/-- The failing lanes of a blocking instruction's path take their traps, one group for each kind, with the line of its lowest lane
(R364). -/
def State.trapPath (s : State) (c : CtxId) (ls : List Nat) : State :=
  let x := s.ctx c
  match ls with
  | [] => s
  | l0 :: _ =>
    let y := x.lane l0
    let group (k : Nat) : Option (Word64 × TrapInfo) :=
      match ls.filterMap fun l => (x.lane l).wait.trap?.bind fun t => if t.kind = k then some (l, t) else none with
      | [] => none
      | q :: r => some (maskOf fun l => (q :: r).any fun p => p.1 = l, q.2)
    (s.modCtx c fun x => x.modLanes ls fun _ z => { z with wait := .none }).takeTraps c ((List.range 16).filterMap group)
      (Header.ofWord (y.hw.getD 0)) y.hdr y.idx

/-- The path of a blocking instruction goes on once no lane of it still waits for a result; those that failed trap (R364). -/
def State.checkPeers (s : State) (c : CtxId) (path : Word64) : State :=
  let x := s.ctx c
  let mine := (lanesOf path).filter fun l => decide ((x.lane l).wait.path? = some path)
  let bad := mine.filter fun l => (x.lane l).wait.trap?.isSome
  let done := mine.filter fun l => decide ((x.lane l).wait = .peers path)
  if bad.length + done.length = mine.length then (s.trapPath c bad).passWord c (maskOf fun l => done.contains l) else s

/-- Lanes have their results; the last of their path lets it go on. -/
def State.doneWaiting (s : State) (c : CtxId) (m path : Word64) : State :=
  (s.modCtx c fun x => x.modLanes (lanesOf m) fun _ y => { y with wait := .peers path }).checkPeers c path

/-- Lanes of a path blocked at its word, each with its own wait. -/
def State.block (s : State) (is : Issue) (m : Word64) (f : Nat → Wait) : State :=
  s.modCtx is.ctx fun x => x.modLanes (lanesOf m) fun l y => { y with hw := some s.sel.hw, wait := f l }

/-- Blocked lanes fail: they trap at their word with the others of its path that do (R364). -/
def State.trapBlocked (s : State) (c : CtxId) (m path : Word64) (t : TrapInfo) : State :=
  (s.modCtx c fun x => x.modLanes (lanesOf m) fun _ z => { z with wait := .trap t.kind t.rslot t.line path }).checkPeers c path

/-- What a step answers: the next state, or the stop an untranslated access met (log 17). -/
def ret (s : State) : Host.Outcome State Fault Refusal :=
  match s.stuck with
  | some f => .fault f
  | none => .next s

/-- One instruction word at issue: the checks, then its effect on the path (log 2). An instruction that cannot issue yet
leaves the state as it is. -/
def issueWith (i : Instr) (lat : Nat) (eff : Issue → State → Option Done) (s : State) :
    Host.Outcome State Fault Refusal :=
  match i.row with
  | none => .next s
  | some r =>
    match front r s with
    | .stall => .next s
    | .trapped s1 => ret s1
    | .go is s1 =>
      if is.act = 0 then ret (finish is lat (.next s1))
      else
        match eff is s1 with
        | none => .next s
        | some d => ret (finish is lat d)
________________________
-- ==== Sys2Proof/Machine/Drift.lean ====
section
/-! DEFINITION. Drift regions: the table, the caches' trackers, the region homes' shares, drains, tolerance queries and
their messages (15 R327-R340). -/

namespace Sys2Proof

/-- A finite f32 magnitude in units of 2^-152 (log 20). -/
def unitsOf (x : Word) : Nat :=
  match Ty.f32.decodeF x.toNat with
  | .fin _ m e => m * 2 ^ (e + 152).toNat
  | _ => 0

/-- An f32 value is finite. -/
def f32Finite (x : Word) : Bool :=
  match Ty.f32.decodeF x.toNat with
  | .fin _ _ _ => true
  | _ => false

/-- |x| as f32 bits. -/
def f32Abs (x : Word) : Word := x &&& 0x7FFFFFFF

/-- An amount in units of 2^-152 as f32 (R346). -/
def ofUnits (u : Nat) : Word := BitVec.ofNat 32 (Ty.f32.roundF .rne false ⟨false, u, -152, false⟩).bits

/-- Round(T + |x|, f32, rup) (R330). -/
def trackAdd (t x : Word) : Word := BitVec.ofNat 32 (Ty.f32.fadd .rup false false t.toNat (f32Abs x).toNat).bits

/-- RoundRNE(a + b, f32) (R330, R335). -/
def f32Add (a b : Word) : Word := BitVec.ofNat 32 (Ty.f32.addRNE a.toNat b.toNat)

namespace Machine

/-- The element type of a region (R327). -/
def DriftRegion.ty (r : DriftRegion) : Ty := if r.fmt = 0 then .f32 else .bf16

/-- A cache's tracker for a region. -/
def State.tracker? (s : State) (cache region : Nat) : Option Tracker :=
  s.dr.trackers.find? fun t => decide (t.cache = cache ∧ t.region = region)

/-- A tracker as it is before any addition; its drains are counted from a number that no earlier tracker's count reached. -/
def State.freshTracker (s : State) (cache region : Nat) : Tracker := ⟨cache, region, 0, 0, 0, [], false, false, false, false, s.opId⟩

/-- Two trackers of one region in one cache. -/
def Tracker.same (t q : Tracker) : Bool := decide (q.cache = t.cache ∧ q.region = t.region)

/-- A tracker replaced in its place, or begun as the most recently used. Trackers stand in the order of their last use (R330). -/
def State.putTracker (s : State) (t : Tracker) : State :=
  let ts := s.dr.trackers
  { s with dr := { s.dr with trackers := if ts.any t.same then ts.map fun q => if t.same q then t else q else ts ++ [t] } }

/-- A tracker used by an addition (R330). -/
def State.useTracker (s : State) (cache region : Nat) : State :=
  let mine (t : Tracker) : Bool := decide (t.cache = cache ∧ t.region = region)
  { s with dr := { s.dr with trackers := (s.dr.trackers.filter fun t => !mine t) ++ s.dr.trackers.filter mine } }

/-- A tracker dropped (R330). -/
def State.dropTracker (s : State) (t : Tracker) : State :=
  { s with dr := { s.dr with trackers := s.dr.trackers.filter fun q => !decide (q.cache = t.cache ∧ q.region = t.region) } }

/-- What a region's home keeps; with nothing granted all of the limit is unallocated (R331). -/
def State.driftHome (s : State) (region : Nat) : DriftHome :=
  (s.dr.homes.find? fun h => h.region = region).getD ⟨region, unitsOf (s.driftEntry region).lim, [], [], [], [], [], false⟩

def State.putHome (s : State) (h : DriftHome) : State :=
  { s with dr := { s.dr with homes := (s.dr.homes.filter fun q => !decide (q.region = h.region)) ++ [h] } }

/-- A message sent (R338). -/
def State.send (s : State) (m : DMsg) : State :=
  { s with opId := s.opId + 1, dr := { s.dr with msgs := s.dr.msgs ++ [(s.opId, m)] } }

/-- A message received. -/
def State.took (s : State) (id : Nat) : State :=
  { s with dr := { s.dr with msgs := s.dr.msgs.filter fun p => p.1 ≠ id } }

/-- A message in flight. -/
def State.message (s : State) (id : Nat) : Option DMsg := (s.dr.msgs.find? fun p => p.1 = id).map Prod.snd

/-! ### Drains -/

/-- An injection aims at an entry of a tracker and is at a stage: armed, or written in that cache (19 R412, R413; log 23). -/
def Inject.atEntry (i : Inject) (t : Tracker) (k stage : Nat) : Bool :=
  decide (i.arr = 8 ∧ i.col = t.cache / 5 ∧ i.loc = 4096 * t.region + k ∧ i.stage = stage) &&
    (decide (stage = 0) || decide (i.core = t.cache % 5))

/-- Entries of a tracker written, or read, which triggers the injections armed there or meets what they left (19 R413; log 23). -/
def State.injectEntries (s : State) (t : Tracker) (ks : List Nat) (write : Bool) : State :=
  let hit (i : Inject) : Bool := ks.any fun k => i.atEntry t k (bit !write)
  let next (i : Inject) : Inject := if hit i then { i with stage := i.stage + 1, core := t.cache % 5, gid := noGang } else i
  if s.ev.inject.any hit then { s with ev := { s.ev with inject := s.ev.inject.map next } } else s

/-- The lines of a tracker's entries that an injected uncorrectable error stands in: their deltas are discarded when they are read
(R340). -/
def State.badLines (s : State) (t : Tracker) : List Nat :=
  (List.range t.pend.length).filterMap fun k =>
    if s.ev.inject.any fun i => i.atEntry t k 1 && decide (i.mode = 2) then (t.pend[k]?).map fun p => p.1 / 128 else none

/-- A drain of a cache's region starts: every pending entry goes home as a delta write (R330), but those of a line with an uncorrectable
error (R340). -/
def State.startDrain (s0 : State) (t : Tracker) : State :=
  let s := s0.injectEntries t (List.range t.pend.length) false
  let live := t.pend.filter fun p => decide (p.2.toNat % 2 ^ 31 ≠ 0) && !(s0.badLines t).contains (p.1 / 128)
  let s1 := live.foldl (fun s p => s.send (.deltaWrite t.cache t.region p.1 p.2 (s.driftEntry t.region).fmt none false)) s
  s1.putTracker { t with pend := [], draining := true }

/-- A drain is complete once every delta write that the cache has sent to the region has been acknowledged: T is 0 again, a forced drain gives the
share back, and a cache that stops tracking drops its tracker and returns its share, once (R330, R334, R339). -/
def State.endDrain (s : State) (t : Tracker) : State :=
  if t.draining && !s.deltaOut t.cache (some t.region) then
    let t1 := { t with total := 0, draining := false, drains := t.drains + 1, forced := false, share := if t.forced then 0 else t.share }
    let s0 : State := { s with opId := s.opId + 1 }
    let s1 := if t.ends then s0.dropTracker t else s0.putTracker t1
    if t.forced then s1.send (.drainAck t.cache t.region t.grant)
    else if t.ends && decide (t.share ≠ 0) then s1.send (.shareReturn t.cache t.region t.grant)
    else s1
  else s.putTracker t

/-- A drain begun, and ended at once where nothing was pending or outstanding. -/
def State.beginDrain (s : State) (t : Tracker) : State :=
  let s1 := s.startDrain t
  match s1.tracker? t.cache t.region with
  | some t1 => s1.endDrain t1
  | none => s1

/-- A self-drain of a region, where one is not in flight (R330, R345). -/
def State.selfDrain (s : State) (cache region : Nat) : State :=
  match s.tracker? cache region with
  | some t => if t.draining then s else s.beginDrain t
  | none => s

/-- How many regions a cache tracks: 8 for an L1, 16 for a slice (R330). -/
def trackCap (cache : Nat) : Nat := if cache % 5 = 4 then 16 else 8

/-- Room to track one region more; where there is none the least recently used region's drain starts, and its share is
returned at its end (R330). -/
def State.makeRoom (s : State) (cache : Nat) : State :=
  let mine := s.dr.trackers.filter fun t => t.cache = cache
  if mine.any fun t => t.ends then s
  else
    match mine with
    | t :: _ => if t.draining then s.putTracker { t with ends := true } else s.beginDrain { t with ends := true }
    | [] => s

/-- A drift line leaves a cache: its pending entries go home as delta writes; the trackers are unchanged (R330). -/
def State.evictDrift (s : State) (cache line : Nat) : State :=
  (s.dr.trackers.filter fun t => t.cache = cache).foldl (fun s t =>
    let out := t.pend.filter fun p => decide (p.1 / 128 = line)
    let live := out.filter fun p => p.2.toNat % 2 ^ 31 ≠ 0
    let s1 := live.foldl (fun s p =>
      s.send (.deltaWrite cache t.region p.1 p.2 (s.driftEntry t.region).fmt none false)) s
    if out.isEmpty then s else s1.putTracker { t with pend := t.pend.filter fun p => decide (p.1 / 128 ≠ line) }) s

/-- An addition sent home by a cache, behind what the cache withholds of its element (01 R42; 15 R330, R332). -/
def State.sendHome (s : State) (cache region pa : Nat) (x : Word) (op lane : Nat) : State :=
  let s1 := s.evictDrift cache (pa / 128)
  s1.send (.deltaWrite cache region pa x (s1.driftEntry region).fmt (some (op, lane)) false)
________________________
→ **The problem**: An exact copy of the lines above between the line holding "its lowest lane" and the line holding "let group (k", inclusive, is the whole answer.

→ **Exercise response**:
/-- The failing lanes of a blocking instruction's path take their traps, one group for each kind, with the line of its lowest lane
(R364). -/
def State.trapPath (s : State) (c : CtxId) (ls : List Nat) : State :=
  let x := s.ctx c
  match ls with
  | [] => s
  | l0 :: _ =>
    let y := x.lane l0
    let group (k : Nat) : Option (Word64 × TrapInfo) :=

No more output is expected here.